EXERCISE PROMPT ▸
In the entries that follow, the lines from the one with "p pa, a.msb" through the one with "n = .error 67)) ∧" are the ones to write out, exactly and with both ends included. Nothing else should appear.

Records contained in a dataset

/-- R279 to R282, R132: each store enters the store queue with its data, and its generator advances; poisoned data of ST, STB and STV is also reported after the commit (R206). -/
def Obligations.Stores : Prop :=
  (∀ h a gn sz s, s.takes (.st h a gn sz) [.g gn, .s a] [.s a] = true → s.genReady gn = true →
    (s.target s.me .write (s.me.element gn).bits (2 ^ sz.toNat)).isOk = true → busyTarget s false (s.me.element gn).bits (2 ^ sz.toNat) = false →
    queueFull s s.me .st = false →
    exec (.st h a gn sz) s = .next (((s.pushSt (.store (s.me.element gn).bits (2 ^ sz.toNat) (rdS s 64 a))).poisonStored
      (rdS s 64 a).psn (s.me.element gn).bits).useGen gn)) ∧
  (∀ h a b i s, s.takes (.stb h a b i) [.s a, .s b] [.s a, .s b] = true → (rdS s 65 b).psn = false →
    (s.target s.me .write ((rdS s 65 b).bits + .ofInt 64 (8 * i.toInt)) 8).isOk = true →
    busyTarget s false ((rdS s 65 b).bits + .ofInt 64 (8 * i.toInt)) 8 = false → queueFull s s.me .st = false →
    exec (.stb h a b i) s = .next ((s.pushSt (.store ((rdS s 65 b).bits + .ofInt 64 (8 * i.toInt)) 8 (rdS s 64 a))).poisonStored
      (rdS s 64 a).psn ((rdS s 65 b).bits + .ofInt 64 (8 * i.toInt)))) ∧
  (∀ h a gn s, s.takes (.stv h a gn) [.g gn, .v a] [.v a] = true → s.genReady gn = true →
    (s.target s.me .write (s.me.element gn).bits 256).isOk = true → busyTarget s false (s.me.element gn).bits 256 = false → queueFull s s.me .st = false →
    exec (.stv h a gn) s = .next (((s.pushSt (.storeRow (s.me.element gn).bits (rdV s 64 a))).poisonStored
      ((rdV s 64 a).psn != 0) (s.me.element gn).bits).useGen gn)) ∧
  (∀ h a gn s, s.takes (.sta h a gn) [.g gn, .s a] [.s a] = true → s.genReady gn = true → (rdS s 64 a).psn = false →
    (s.ageing s.me .write (s.me.element gn).bits).isOk = true → queueFull s s.me .st = false →
    exec (.sta h a gn) s = .next ((s.pushSt (.sta (s.me.element gn).bits ((rdS s 64 a).bits.toNat % 2 ^ 22 / 64 * 64))).useGen gn)) ∧
  (∀ h hr a b s, s.takes (.emit h hr a b) [.s hr, .s a, .s b] [.s hr, .s a, .s b] = true → (rdS s 64 hr).psn = false → (rdS s 65 a).psn = false →
    (rdS s 66 b).psn = false → s.me.notice = [] → emitTarget s s.me (rdS s 66 b).bits ((rdS s 64 hr).bits.getLsbD 12) = true →
    queueFull s s.me .emit = false → queueFull s s.me (.rows (rdS s 66 b).bits.toNat ((rdS s 64 hr).bits.getLsbD 12)) = false →
    ∃ t, t = s.pushSt (.emit ((rdS s 64 hr).bits.setWidth 12) ((rdS s 64 hr).bits.getLsbD 12)
        ((rdS s 65 a).bits.toNat % 2 ^ 22) ((rdS s 65 a).bits.toNat % 2 ^ 22 / 64 * 64) (rdS s 66 b).bits.toNat) ∧
      exec (.emit h hr a b) s = .next { t with me := { t.me with emits := s.me.emits + 1 } }) ∧
  (∀ h a sc s, s.takes (.sig h a sc) [.s a] [.s a] = true → (rdS s 64 a).psn = false → (s.hearth s.me .write (rdS s 64 a).bits 8).isOk = true →
    queueFull s s.me .st = false → exec (.sig h a sc) s = .next (s.pushSt (.sig (rdS s 64 a).bits sc))) ∧
  (∀ (s : State) psn a, s.poisonStored psn a = if psn then { s with me := { s.me with stage := { s.me.stage with
    post := s.me.stage.post ++ [(260, a, 4)] } } } else s)

/-- R27, R116, R124, R157, R226: an access whose address fails with a cause adds that cause to its bundle and does nothing else but the advance of its
generator (R265); the causes 69, 64, 65, 66, 67 and 70 of an ordinary access, the lowest that applies. -/
def Obligations.FailingAccesses : Prop :=
  (∀ h d gn sz sx c s, s.takes (.ld h d gn sz sx) [.g gn, .s d] [] = true → s.genReady gn = true →
    s.target s.me .read (s.me.element gn).bits (2 ^ sz.toNat) = .error c →
    exec (.ld h d gn sz sx) s = .next (({ s with me := { s.me with stage := { s.me.stage with causes := s.me.stage.causes ++ [(c, 3, 0, 0)] } } } : State).useGen gn)) ∧
  (∀ h a gn sz c s, s.takes (.st h a gn sz) [.g gn, .s a] [.s a] = true → s.genReady gn = true →
    busyTarget s false (s.me.element gn).bits (2 ^ sz.toNat) = false → s.target s.me .write (s.me.element gn).bits (2 ^ sz.toNat) = .error c →
    exec (.st h a gn sz) s = .next (({ s with me := { s.me with stage := { s.me.stage with causes := s.me.stage.causes ++ [(c, 4, 0, 0)] } } } : State).useGen gn)) ∧
  (∀ (s : State) (st : Strand) need (a : Word) n, a.msb = false → 2 ^ 48 ≤ alignDown a.toNat n → s.target st need a n = .error 69) ∧
  (∀ (s : State) (st : Strand) need (a : Word) n, a.msb = false → alignDown a.toNat n < 2 ^ 48 → findPage (s.xlatOf st) (alignDown a.toNat n) = none →
    s.target st need a n = .error 64) ∧
  (∀ (s : State) (st : Strand) need (a : Word) n p, a.msb = false → alignDown a.toNat n < 2 ^ 48 →
    findPage (s.xlatOf st) (alignDown a.toNat n) = some p → p.grants need = false → s.target st need a n = .error 65) ∧
  (∀ (s : State) (st : Strand) need (a : Word) n p pa, a.msb = false → alignDown a.toNat n < 2 ^ 48 →
    findPage (s.xlatOf st) (alignDown a.toNat n) = some p → p.grants need = true → pa = p.frame * 2 ^ 21 + (alignDown a.toNat n - p.base) →
    (p.cls = 1 → regionAt (s.regionsOf st) (alignDown a.toNat n) = none → s.target st need a n = .error 65) ∧
    (p.cls ≠ 1 ∨ (regionAt (s.regionsOf st) (alignDown a.toNat n)).isSome = true →
      (s.frame pa = .absent → s.target st need a n = .error 66) ∧
      (s.frame pa = .present → s.populated.contains (pa / 2 ^ 42) = false → s.target st need a n = .error 67)) ∧
    (s.frame pa = .present → s.populated.contains (pa / 2 ^ 42) = true → (regionAt (s.regionsOf st) (alignDown a.toNat n)).isSome = true →
      s.target st need a n = .error 70))
/-! ## Syllables of the vector slots -/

RESPONSE TO THE EXERCISE ▸
  (∀ (s : State) (st : Strand) need (a : Word) n p pa, a.msb = false → alignDown a.toNat n < 2 ^ 48 →
    findPage (s.xlatOf st) (alignDown a.toNat n) = some p → p.grants need = true → pa = p.frame * 2 ^ 21 + (alignDown a.toNat n - p.base) →
    (p.cls = 1 → regionAt (s.regionsOf st) (alignDown a.toNat n) = none → s.target st need a n = .error 65) ∧
    (p.cls ≠ 1 ∨ (regionAt (s.regionsOf st) (alignDown a.toNat n)).isSome = true →
      (s.frame pa = .absent → s.target st need a n = .error 66) ∧
      (s.frame pa = .present → s.populated.contains (pa / 2 ^ 42) = false → s.target st need a n = .error 67)) ∧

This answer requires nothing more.